#### AIM OF THE TASK
Wherever the word "finishTx" appears in a line of the records, copy that line.

*** DATA FOR THIS EXERCISE Section Begins ***

@[simp] theorem State.publishTx_txTail (s : State) (i : Slot) : (s.publishTx i).txTail = slotWord (nextSlot i) := rfl

/-- What the poll can do: it stores nothing. -/
theorem State.pollTx_op (i : Slot) (n : Nat) (s : State) (P : Nat → Prop) : OpKeeps P s (State.pollTx i n s).2 := by
  induction n generalizing s with
  | zero => exact OpKeeps.refl P s
  | succ n ih =>
    have h := (s.memRead_op (txDesc s.cfg i + txdStatus) (n := 1) (by decide) P).trans (State.fence_op _ P)
    unfold State.pollTx
    split_ifs
    · exact h
    · exact (h.trans (State.delay_op _ _ P)).trans (ih _)

theorem State.pollTx_opNic (i : Slot) (n : Nat) (s : State) : OpKeepsNic s (State.pollTx i n s).2 := by
  induction n generalizing s with
  | zero => exact OpKeepsNic.refl s
  | succ n ih =>
    have k := s.memRead_op (txDesc s.cfg i + txdStatus) (n := 1) (by decide) (fun _ => True)
    have h := OpKeepsNic.trans k (s.memRead_opNic (txDesc s.cfg i + txdStatus) 1) (State.fence_opNic _)
    have k' := k.trans (State.fence_op _ _)
    unfold State.pollTx
    split_ifs
    · exact h
    · exact OpKeepsNic.trans (k'.trans (State.delay_op _ _ _))
        (OpKeepsNic.trans k' h (State.delay_opNic _ _)) (ih _)

theorem State.finishTx_op (r : Bool × State) (P : Nat → Prop) : OpKeeps P r.2 (State.finishTx r) := by
  unfold State.finishTx
  split_ifs
  · exact OpKeeps.refl P _
  · exact State.emit_op _ _ P

theorem State.finishTx_opNic (r : Bool × State) : OpKeepsNic r.2 (State.finishTx r) := by
  unfold State.finishTx
  split_ifs
  · exact OpKeepsNic.refl _
  · exact State.emit_opNic _ _

/-! ## The receive engine -/

/-- What recycling a slot can do beside the cursor: it stores the status and length fields of its descriptor. -/
theorem State.recycleRx_run (s : State) (j : Slot) (P : Nat → Prop)
    (hP : ∀ x, (isByteOf (rxDesc s.cfg j + rxdLen) 2 x ∨ x = (rxDesc s.cfg j + rxdStatus).toNat ∨
      (isByteOf (regAddr s.base (s.cfg.offset .rdt)) 4 x ∧ s.cfg.inRam x)) → P x) : RunKeeps P s (s.recycleRx j) := by
  have h1 := s.memWrite_op (rxDesc s.cfg j + rxdStatus) (n := 1) (by decide) 0 P
    (fun x hx => hP x (Or.inr (Or.inl (isByteOf_one hx))))
  have h2 := State.memWrite_op (s.memWrite (rxDesc s.cfg j + rxdStatus) 1 0) (rxDesc s.cfg j + rxdLen) (n := 2)
    (by decide) 0 P (fun x hx => hP x (Or.inl hx))
  have h3 := (h1.trans h2).trans (State.fence_op _ P)
  refine h3.run.trans ((State.writeReg_op _ _ _ P ?_).run.trans (State.setRxTail_run _ _ P))
  intro x hx
  rw [h3.cfg, h3.base] at hx
  exact hP x (Or.inr (Or.inr hx))

@[simp] theorem State.recycleRx_rxTail (s : State) (j : Slot) : (s.recycleRx j).rxTail = slotWord j := rfl

/-! ## The scan -/

/-- What claiming the controller can do: it stores nothing in memory. -/
theorem State.claimDevice_run (s : State) (bus slot : Nat) (P : Nat → Prop) : RunKeeps P s (s.claimDevice bus slot) :=
  (s.cfgRead_op bus slot _ P).run.trans ((State.cfgWriteCommand_op _ _ _ _ P
    (by rw [(s.cfgRead_op bus slot s.cfg.pciCmdOff P).cfg]; exact pciCommandValue_enables _ _)).run.trans
    ((State.cfgRead_op _ _ _ _ P).run.trans (State.setBase_run _ _ P)))

/-- What the scan can do: it stores nothing in memory. -/
theorem State.scan_run (ps : List (Nat × Nat)) (s : State) (P : Nat → Prop) : RunKeeps P s (s.scan ps).2 := by
  induction ps generalizing s with
  | nil => exact RunKeeps.refl P s
  | cons p ps ih =>
    unfold State.scan
    split_ifs
    · exact (s.cfgRead_op _ _ _ P).run.trans (State.claimDevice_run _ _ _ P)
    · exact (s.cfgRead_op _ _ _ P).run.trans (ih _)

/-! ## The steps of INIT -/

/-- What writing one RX descriptor can do: it stores its 16 bytes. -/
theorem State.clearRxDesc_op (s : State) (i : Slot) (P : Nat → Prop)
    (hP : ∀ x, isByteOf (rxDesc s.cfg i) 16 x → P x) : OpKeeps P s (s.clearRxDesc i) := by
  have w : ∀ (u : State) (j n : Nat) (v : BitVec 64), n ≠ 4 → j + n ≤ 16 →
      OpKeeps P u (u.memWrite (rxDesc s.cfg i + BitVec.ofNat 64 j) n v) :=
    fun u j n v hn hj => u.memWrite_op _ hn v P (fun x hx => hP x (isByteOf_offset hx hj))
  exact (w _ 0 8 _ (by decide) (by decide)).trans ((w _ 8 2 _ (by decide) (by decide)).trans
    ((w _ 10 2 _ (by decide) (by decide)).trans ((w _ 12 1 _ (by decide) (by decide)).trans
      ((w _ 13 1 _ (by decide) (by decide)).trans (w _ 14 2 _ (by decide) (by decide))))))

/-- What writing one TX descriptor can do: it stores its 16 bytes. -/
theorem State.clearTxDesc_op (s : State) (i : Slot) (P : Nat → Prop)
    (hP : ∀ x, isByteOf (txDesc s.cfg i) 16 x → P x) : OpKeeps P s (s.clearTxDesc i) := by
  have w : ∀ (u : State) (j n : Nat) (v : BitVec 64), n ≠ 4 → j + n ≤ 16 →
      OpKeeps P u (u.memWrite (txDesc s.cfg i + BitVec.ofNat 64 j) n v) :=
    fun u j n v hn hj => u.memWrite_op _ hn v P (fun x hx => hP x (isByteOf_offset hx hj))
  exact (w _ 0 8 _ (by decide) (by decide)).trans ((w _ 8 2 _ (by decide) (by decide)).trans
    ((w _ 10 1 _ (by decide) (by decide)).trans ((w _ 11 1 _ (by decide) (by decide)).trans
      ((w _ 12 1 _ (by decide) (by decide)).trans ((w _ 13 1 _ (by decide) (by decide)).trans
        (w _ 14 2 _ (by decide) (by decide)))))))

*** DATA FOR THIS EXERCISE Section Ends ***

#### ANSWER SECTION
theorem State.finishTx_op (r : Bool × State) (P : Nat → Prop) : OpKeeps P r.2 (State.finishTx r) := by
  unfold State.finishTx
theorem State.finishTx_opNic (r : Bool × State) : OpKeepsNic r.2 (State.finishTx r) := by
  unfold State.finishTx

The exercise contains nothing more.